*** Provided material Section Begins ***

/-- The acknowledge mode (R94). -/
inductive AckMode where
  | external | internal
  deriving DecidableEq, Repr

/-- The period of the step clock (R93). -/
inductive StepClock where
  | ms100 | s1 | s10 | s60
  deriving DecidableEq, Repr

/-- The status form a group is worked in (R107). -/
inductive Form where
  | full | basic
  deriving DecidableEq, Repr

/-- The form of the latest status taken (section 5.1). -/
inductive StatusForm where
  | full | short
  deriving DecidableEq, Repr

/-- The status mode (R90). -/
inductive StatusMode where
  | remote | localMode
  deriving DecidableEq, Repr

/-- The stale state (R105, R106). -/
inductive Stale where
  | fresh | holding | silent
  deriving DecidableEq, Repr

/-- The withdrawal state (R110, R111). -/
inductive Withdrawal where
  | none | withdrawing | withdrawn
  deriving DecidableEq, Repr

/-- A pending group order (section 5.1). -/
structure GroupOrder where
  setpoint : Nat
  seq : Byte
  sent : Nat
  withdraw : Bool
  unsent : Bool
  deriving DecidableEq, Repr

/-- A point of a derating curve: a temperature in 0.1 °C and a percentage (section 6.2). -/
structure CurvePoint where
  t : Int := 0
  p : Nat := 100
  deriving DecidableEq, Repr

/-- The configuration fields of a group (sections 5.1 and 6.1). -/
structure GroupConfig where
  present : Bool := false
  node : Addr := 0
  rated : Nat := 0
  idle : Nat := 200
  ack : AckMode := .external
  clock : StepClock := .s1
  latch : Nat := 10
  deadband : Nat := 5
  autoclaim : Bool := false
  lock : Bool := false
  derate : Nat := 90
  sinkOffset : Nat := 150
  minFlow : Nat := 400
  deriving DecidableEq, Repr

/-- The counters per group of R112. -/
structure GroupCounters where
  late : Nat := 0
  noAnswer : Nat := 0
  badAnswer : Nat := 0
  mismatch : Nat := 0
  badStatus : Nat := 0
  echoMismatch : Nat := 0
  shortWhileLocked : Nat := 0
  ordersSent : Nat := 0
  deriving DecidableEq, Repr

/-- A group record (sections 5.1 and 6.1). -/
structure Group where
  cfg : GroupConfig := {}
  curve : Vector CurvePoint 8 := Vector.replicate 8 {}
  authority : Authority := .released
  watcher : Option Addr := none
  form : Form := .full
  latestForm : StatusForm := .full
  mode : StatusMode := .localMode
  reported : Nat := 0
  tap : Nat := 0
  echo : Nat := 0
  tout : Int := 0
  tsink : Int := 0
  flow : Nat := 0
  confirmed : Nat := 0
  order : Option GroupOrder := none
  streak : Nat := 0
  wanted : Nat := 0
  stale : Stale := .silent
  lastStatus : Option Nat := none
  withdrawal : Withdrawal := .none
  stepCounter : Nat := 10
  stepOpen : Bool := false
  statusSince : Bool := false
  teq : Option Int := none
  pct : Nat := 100
  flowLow : Bool := false
  cap : Nat := 0
  counters : GroupCounters := {}
  deriving DecidableEq, Repr

/-- What a frame of GAU's send list is (R95). -/
inductive GauTag where
  | order (g : Fin 8)
  | answer
  | notice
  deriving DecidableEq, Repr

/-- A frame of GAU's send list with its tag. -/
structure GauItem where
  tag : GauTag
  frame : Frame
  deriving DecidableEq, Repr

/-- The group authority unit. -/
structure Gau where
  groups : Vector Group 8 := Vector.replicate 8 {}
  seq : Byte := 0
  sendList : List GauItem := []
  unmatchedStatus : Nat := 0
  unplaced : Nat := 0
  ignoredProbes : Nat := 0
  noticesDropped : Nat := 0
  deriving DecidableEq, Repr

/-! ### Cooling unit (06_rectifier_cooling) -/

/-- An entry of the stage table (section 6.4). -/
structure StageEntry where
  up : Int
  down : Int
  derate : Nat
  deriving DecidableEq, Repr

/-- The confirmation of the wanted stage (R122, R123). -/
inductive Confirmation where
  | confirmed | awaiting | failed
  deriving DecidableEq, Repr

/-- The cooling unit: the stage table (stage s at index s − 1), the station cooling record, Ic and the counters of R125. -/
structure Clu where
  stages : Vector StageEntry 4 := #v[⟨400, 370, 97⟩, ⟨450, 420, 94⟩, ⟨500, 470, 90⟩, ⟨550, 520, 85⟩]
  wanted : Nat := 0
  running : Nat := 0
  available : Nat := 4
  statusTime : Option Nat := none
  confirmation : Confirmation := .confirmed
  confirmEnd : Option Nat := none
  hottest : Option Int := none
  upSince : Option Nat := none
  downSince : Option Nat := none
  counted : Nat := 0
  pct : Nat := 100
  shortfall : Bool := false
  orderFrame : Option Frame := none
  ic : Nat := 0
  seq : Byte := 0
  ordersSent : Nat := 0
  unmatched : Nat := 0
  badStatus : Nat := 0
  deriving DecidableEq, Repr

/-! ### Energy unit (07_energy) -/

/-- The station clock when known (section 7.1). -/
structure Clock where
  day : Nat
  ms : Nat
  deriving DecidableEq, Repr

/-- A tariff entry (08_tariff section 8.1). -/
structure TariffEntry where
  rate : Nat := 0
  limit : Nat := 0
  cls : Nat := 0
  valid : Bool := false
  deriving DecidableEq, Repr

/-- The source of an entry, and the rate source of a slot, which may be MIXED (R132, R133). -/
inductive RateSource where
  | cache | fallback | default | mixed
  deriving DecidableEq, Repr

/-- The open slot (R129). An absent slot number is UNKNOWN. -/
structure OpenSlot where
  number : Option Nat := none
  es : Nat := 0
  costedMark : Nat := 0
  cost : Nat := 0
  aeEnergy : Nat := 0
  curtailed : Nat := 0
  minIl : Option Nat := none
  maxIl : Option Nat := none
  entry : TariffEntry := { valid := true }
  source : RateSource := .default
  cap : Option Nat := none
  capBinding : Bool := false
  timeStep : Bool := false
  gap : Bool := false
  part : Bool := false
  deriving DecidableEq, Repr

/-- An energy record (section 7.6). -/
structure EnergyRecord where
  number : Option Nat
  energy : Nat
  cost : Nat
  aeEnergy : Nat
  overrun : Nat
  curtailed : Nat
  minIl : Nat
  maxIl : Nat
  cls : Nat
  source : RateSource
  timeStep : Bool
  gap : Bool
  part : Bool
  lostBefore : Bool
  deriving DecidableEq, Repr

/-- The energy unit. `part` in a slot or record is the PARTIAL flag. The totals have no bound (log 7). -/
structure Egu where
  clock : Option Clock := none
  slot : OpenSlot := {}
  remainder : Nat := 0
  queue : List EnergyRecord := []
  queueHigh : Bool := false
  total : Nat := 0
  released : Nat := 0
  lost : Nat := 0
  marksTaken : Nat := 0
  badMarks : Nat := 0
  timeSteps : Nat := 0
  lostRecords : Nat := 0
  deriving DecidableEq, Repr

/-! ### Tariff unit (08_tariff) -/

/-- A tariff window; base and mask are 15-bit slot numbers (section 8.2). -/
structure TariffWindow where
  enable : Bool := false
  base : BitVec 15 := 0
  mask : BitVec 15 := 0
  mode : MapMode := .direct
  calendarBase : Half := 0
  own : TariffEntry := {}
  deriving DecidableEq, Repr

/-- The windows and the default entry of one copy, written or in force (section 8.1). The default entry's valid is set (log 34). -/
structure TariffSet where
  windows : Vector TariffWindow 4 := Vector.replicate 4 {}
  fallback : TariffEntry := { valid := true }
  deriving DecidableEq, Repr

/-- A cache place (section 8.3). What an invalid place holds after power-on is the model's choice (log 36). -/
structure CachePlace where
  valid : Bool := false
  tag : Nat := 0
  index : Half := 0
  entry : TariffEntry := {}
  deriving DecidableEq, Repr

/-- A fetch in flight (section 8.5). -/
structure Fetch where
  slot : Nat
  index : Half
  seq : Byte
  sent : Nat
  unsent : Bool
  deriving DecidableEq, Repr

/-- The slot lookup record (section 8.4). -/
structure SlotLookup where
  slot : Option Nat := none
  index : Option Half := none
  source : RateSource := .default
  awaiting : Bool := false
  prefetchMade : Bool := false
  deriving DecidableEq, Repr

/-- The counters of R156. -/
structure TruCounters where
  overlap : Nat := 0
  defaultUsed : Nat := 0
  hits : Nat := 0
  misses : Nat := 0
  fetchesSent : Nat := 0
  taken : Nat := 0
  invalid : Nat := 0
  timeouts : Nat := 0
  late : Nat := 0
  ignored : Nat := 0
  deriving DecidableEq, Repr

/-- The tariff unit. -/
structure Tru where
  written : TariffSet := {}
  inForce : TariffSet := {}
  cache : Vector CachePlace 8 := Vector.replicate 8 {}
  pointer : Fin 8 := 0
  lookup : SlotLookup := {}
  table : Vector (Option Fetch) 2 := Vector.replicate 2 none
  waitList : List (Nat × Half) := []
  declined : Option (Nat × Half) := none
  invalidation : Bool := false
  sendList : List Frame := []
  seq : Byte := 0
  counters : TruCounters := {}
  deriving DecidableEq, Repr

/-! ### Management and event unit (10_management) -/

/-- The part mode (R175). -/
inductive PartMode where
  | forwardOnly | observing | supervising
  deriving DecidableEq, Repr

/-- The errors in the order of their codes 1..5 (section 10.3). -/
inductive ErrorKind where
  | mapRange | mapInvalid | calInvalid | calTimeout | mgmtDenied
  deriving DecidableEq, Repr

/-- The detail of an error: source address, slot and detail index, or slot and calendar index, or SRC (section 10.3). -/
structure ErrorDetail where
  first : Nat := 0
  second : Nat := 0
  third : Nat := 0
  deriving DecidableEq, Repr

/-- The error log (section 10.3). An absent code is the power-on code 0. -/
structure ErrorLog where
  err : Bool := false
  code : Option ErrorKind := none
  detail : ErrorDetail := {}
  day : Nat := 0
  ms : Nat := 0
  lost : Bool := false
  mapRange : Nat := 0
  mapInvalid : Nat := 0
  calInvalid : Nat := 0
  calTimeout : Nat := 0
  mgmtDenied : Nat := 0
  deriving DecidableEq, Repr

/-- What the event summary holds for a kind (section 10.4). The enable of a MINOR or INFO kind is not used. -/
structure EventSummary where
  pending : Bool := false
  count : Nat := 0
  enable : Bool := true
  deriving DecidableEq, Repr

*** Provided material Section Ends ***

Once the line containing "second : Nat := 0" is found, output it and each line after it through the end of the listing above, exactly, with nothing else.

  second : Nat := 0
  third : Nat := 0
  deriving DecidableEq, Repr

/-- The error log (section 10.3). An absent code is the power-on code 0. -/
structure ErrorLog where
  err : Bool := false
  code : Option ErrorKind := none
  detail : ErrorDetail := {}
  day : Nat := 0
  ms : Nat := 0
  lost : Bool := false
  mapRange : Nat := 0
  mapInvalid : Nat := 0
  calInvalid : Nat := 0
  calTimeout : Nat := 0
  mgmtDenied : Nat := 0
  deriving DecidableEq, Repr

/-- What the event summary holds for a kind (section 10.4). The enable of a MINOR or INFO kind is not used. -/
structure EventSummary where
  pending : Bool := false
  count : Nat := 0
  enable : Bool := true
  deriving DecidableEq, Repr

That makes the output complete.